Adaptive Checkpointing in Apache Flink

2024-05-02

Distributed Systems

A summary of my undergraduate thesis on driving checkpoint cadence from backpressure signals.

Apache Flink's default checkpointing strategy is naïve: configure an interval (typically 60 seconds), and the JobManager triggers a checkpoint barrier on that schedule. This works fine when load is steady. It falls apart when traffic spikes.

The problem

Under bursty load, the operator graph builds backpressure. Checkpointing while backpressured makes things worse — barriers stall behind queued records, alignment time grows, the entire checkpoint takes minutes instead of seconds. Now you have two failures cascading: the original spike and a checkpoint that won't complete.

What I built

A backpressure-aware checkpointing controller. It samples backpressure metrics from each operator (idle time, busy time, backpressured time), aggregates a job-level signal, and adjusts the checkpoint interval up to 4× the configured baseline when the signal exceeds threshold.

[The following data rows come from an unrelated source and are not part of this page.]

theorem exec_refereeWindow (hr : s.ready = true) (hh : s.sup.headless = false) (ht : s.inTakeover = false)
    (hv : votes = Vector.ofFn fun v => validBeat s.sup.lastBeat[v] beats[v]) :
    exec (.refereeWindow beats) s = .next (
      if majority votes then (s.judged votes beats).updSup fun p => { p with missed := 0 }
      else if 2 ≤ s.sup.missed then (s.judged votes beats).declare 1
      else (s.judged votes beats).updSup fun p => { p with missed := s.sup.missed + 1 }) := by
  have hm : (s.judged votes beats).sup.missed = s.sup.missed :=
    (congrArg SupState.missed (State.judged_raises (s := s)).sup :)
  subst hv
  have hserved : (!s.sup.headless && !s.inTakeover) = true := by simp [hh, ht]
  rw [← hm, show exec (.refereeWindow beats) s = execRefereeWindow beats s from rfl, execRefereeWindow,
    eventIf_true hr hserved]
  rfl

end

/-! ## Headless running (R61, R473) -/

/-- The engines' parameters, the units, and that the module runs headless. -/
def State.downView (s : State) : (Eng → Staged EngineParams) × Vector SupUnit 2 × Bool :=
  (fun e => (s.eng e).params, s.sup.units, s.sup.headless)

theorem State.updEng_downView (s : State) (e : Eng) (f : Engine → Engine) (h : ∀ x, (f x).params = x.params) :
    (s.updEng e f).downView = s.downView := by
  have h := s.updEng_dutyView e f h
  simp only [State.dutyView, Prod.mk.injEq] at h
  exact Prod.ext h.2.1 rfl

theorem State.raise_downView (s : State) (code : BitVec 16) (pl : Place) (data : Bytes) :
    (s.raise code pl data).downView = s.downView := by simp [State.downView]

theorem State.downView_ignoresGauge : IgnoresGauge State.downView where
  raise := State.raise_downView
  count _ _ _ _ := by simp [State.downView]
  updEng := State.updEng_downView
  gauge _ _ := rfl
  skip _ _ := rfl

theorem State.commits_ignoresGauge : IgnoresGauge State.commits where
  raise _ _ _ _ := by simp
  count _ _ _ _ := by simp
  updEng _ _ _ _ := rfl
  gauge _ _ := rfl
  skip _ _ := rfl

theorem State.notDone_downView (s : State) (d : Option Deferred) : (s.notDone d).downView = s.downView := by
  unfold State.notDone
  split
  · exact s.raise_downView _ _ _
  · rfl

theorem State.journalled_downView (s : State) : s.journalled.downView = s.downView := by
  unfold State.journalled
  split <;> rfl

theorem State.conclude_downView (s : State) (op : BitVec 16) (r : Request) (st : Status) (data : Bytes) :
    (s.conclude op r st data).downView = s.downView := by
  have hsup : (s.conclude op r st data).sup = s.journalled.sup := by simp [State.conclude]
  refine Prod.ext (funext fun e => by simp [State.downView]) ?_
  simp only [State.downView, hsup]
  exact congrArg Prod.snd s.journalled_downView

theorem State.updSup_downView (s : State) (f : SupState → SupState) :
    (s.updSup f).downView = (s.downView.1, (f s.sup).units, (f s.sup).headless) := rfl

/-! ### Dropping the commits -/

section
variable (s : State) (k : Commit)

theorem State.sendAbort_keeps {β : Type} (g : State → β)
    (h : ∀ s e f, (∀ x : Engine, (f x).params = x.params) → g (s.updEng e f) = g s) : g (s.sendAbort k) = g s := by
  unfold State.sendAbort
  split
  · refine foldl_keeps g (fun s e => ?_) _ s
    split
    · rfl
    · exact h _ _ _ fun _ => rfl
  · refine foldl_keeps g (fun s e => ?_) _ s
    exact h _ _ _ fun _ => rfl

theorem State.disarm_keeps {β : Type} (g : State → β) (token : BitVec 32)
    (h : ∀ s e f, (∀ x : Engine, (f x).params = x.params) → g (s.updEng e f) = g s) : g (s.disarm k token) = g s := by
  unfold State.disarm
  split
  · rfl
  · refine foldl_keeps g (fun s e => ?_) _ s
    exact h _ _ _ fun _ => rfl

theorem State.abstain_downView (mismatch : Bool) (b : Byte) : (s.abstain k mismatch b).downView = s.downView := by
  rw [State.abstain, State.raise_downView]
  refine (State.disarm_keeps _ k State.downView k.token State.updEng_downView).trans ?_
  exact State.sendAbort_keeps s k State.downView State.updEng_downView

theorem State.abstain_commits (mismatch : Bool) (b : Byte) :
    (s.abstain k mismatch b).commits = s.commits.filter fun x => x.id != k.id := by
  rw [State.abstain, State.raise_commits]
  refine congrArg (List.filter _) ?_
  exact (State.disarm_keeps _ k State.commits k.token State.commits_ignoresGauge.updEng).trans
    (State.sendAbort_keeps s k State.commits State.commits_ignoresGauge.updEng)

end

When traffic returns to normal, the controller eases the cadence back over a sliding window, avoiding sawtooth oscillation.

Result

In synthetic burst experiments with 10× traffic spikes, the adaptive controller reduced mean checkpoint duration during spikes from ~145s to ~18s, with a small increase in recovery time on failure (because checkpoints are slightly older). For most pipelines that's the correct trade.

Why this matters

The general lesson: any system with a fixed-rate background job and bursty foreground work should consider making the background rate adaptive. Garbage collectors, log compaction, sync schedulers — all the same shape.